▶ **EXTRACTED DATA**:
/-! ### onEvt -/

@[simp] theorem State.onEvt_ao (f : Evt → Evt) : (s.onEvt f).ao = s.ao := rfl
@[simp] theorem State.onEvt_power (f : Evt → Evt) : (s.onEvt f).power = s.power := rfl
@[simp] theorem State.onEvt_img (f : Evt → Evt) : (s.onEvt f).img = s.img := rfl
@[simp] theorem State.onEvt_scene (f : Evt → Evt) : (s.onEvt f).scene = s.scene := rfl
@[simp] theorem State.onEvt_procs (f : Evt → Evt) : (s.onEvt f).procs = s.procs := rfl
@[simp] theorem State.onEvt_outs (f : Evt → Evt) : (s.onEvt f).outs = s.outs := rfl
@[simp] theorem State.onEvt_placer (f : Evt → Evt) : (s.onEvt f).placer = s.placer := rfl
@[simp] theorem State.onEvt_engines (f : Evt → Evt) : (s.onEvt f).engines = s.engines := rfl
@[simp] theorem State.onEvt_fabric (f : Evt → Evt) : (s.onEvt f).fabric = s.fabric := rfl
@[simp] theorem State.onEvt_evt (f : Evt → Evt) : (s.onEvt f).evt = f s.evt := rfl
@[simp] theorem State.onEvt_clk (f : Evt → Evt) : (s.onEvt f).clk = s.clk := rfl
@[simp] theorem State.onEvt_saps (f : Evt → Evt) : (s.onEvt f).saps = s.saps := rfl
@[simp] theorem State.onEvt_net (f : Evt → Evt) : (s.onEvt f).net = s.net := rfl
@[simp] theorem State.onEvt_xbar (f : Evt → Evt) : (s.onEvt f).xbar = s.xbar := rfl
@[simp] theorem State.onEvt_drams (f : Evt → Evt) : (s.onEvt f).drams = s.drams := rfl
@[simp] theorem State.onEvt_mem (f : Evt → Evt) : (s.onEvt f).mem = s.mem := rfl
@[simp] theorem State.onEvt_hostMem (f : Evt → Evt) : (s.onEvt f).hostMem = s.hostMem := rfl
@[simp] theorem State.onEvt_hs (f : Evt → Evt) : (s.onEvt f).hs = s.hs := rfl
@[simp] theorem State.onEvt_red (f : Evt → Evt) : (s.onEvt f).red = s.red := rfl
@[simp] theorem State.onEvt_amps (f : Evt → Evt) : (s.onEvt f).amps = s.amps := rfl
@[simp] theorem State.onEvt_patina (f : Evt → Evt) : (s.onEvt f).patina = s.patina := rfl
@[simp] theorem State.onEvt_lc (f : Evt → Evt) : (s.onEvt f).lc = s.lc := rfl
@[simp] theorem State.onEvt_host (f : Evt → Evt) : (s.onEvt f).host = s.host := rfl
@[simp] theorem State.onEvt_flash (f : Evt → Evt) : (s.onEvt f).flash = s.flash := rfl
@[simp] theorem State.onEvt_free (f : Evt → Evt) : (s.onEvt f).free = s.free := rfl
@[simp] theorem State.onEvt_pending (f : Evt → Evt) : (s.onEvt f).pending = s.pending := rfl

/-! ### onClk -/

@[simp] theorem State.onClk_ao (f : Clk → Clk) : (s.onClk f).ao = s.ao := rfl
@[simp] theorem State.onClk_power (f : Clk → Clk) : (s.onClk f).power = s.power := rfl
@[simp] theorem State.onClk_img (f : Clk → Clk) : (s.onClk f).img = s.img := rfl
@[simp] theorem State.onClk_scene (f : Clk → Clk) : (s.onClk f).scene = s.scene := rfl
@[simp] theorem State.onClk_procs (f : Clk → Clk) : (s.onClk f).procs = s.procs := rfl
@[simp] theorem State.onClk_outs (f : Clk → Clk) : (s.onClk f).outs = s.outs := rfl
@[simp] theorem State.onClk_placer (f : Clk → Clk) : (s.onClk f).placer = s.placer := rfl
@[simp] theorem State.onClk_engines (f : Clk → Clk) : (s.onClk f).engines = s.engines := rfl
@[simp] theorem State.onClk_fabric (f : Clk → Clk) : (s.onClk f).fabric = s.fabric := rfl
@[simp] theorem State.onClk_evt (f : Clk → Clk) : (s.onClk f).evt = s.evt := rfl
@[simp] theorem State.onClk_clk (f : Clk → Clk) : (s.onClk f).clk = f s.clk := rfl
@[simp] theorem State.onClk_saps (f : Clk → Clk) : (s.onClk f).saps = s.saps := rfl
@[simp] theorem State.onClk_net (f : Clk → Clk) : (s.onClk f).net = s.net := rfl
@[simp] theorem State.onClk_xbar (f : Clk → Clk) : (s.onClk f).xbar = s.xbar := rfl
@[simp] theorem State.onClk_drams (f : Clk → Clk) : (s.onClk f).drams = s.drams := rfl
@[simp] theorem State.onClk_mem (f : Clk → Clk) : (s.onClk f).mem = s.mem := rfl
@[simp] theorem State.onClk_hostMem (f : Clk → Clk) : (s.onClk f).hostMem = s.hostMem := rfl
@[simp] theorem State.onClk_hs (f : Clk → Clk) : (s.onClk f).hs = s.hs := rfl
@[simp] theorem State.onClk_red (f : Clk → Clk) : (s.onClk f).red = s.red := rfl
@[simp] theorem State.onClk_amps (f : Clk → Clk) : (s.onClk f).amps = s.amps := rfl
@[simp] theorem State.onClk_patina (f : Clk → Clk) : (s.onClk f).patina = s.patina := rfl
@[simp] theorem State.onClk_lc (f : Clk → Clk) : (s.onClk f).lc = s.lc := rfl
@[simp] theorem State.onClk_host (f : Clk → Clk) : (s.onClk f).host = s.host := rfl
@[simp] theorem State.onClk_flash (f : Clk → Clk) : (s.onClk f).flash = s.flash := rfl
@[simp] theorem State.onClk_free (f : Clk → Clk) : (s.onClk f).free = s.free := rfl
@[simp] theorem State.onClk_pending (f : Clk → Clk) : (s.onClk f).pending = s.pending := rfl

▶ **TASK TO CARRY OUT**: Throughout the material above, find lines holding the word "pending", then copy them.

▶ **SOLUTION FOR THIS TASK**:
@[simp] theorem State.onEvt_pending (f : Evt → Evt) : (s.onEvt f).pending = s.pending := rfl
@[simp] theorem State.onClk_pending (f : Clk → Clk) : (s.onClk f).pending = s.pending := rfl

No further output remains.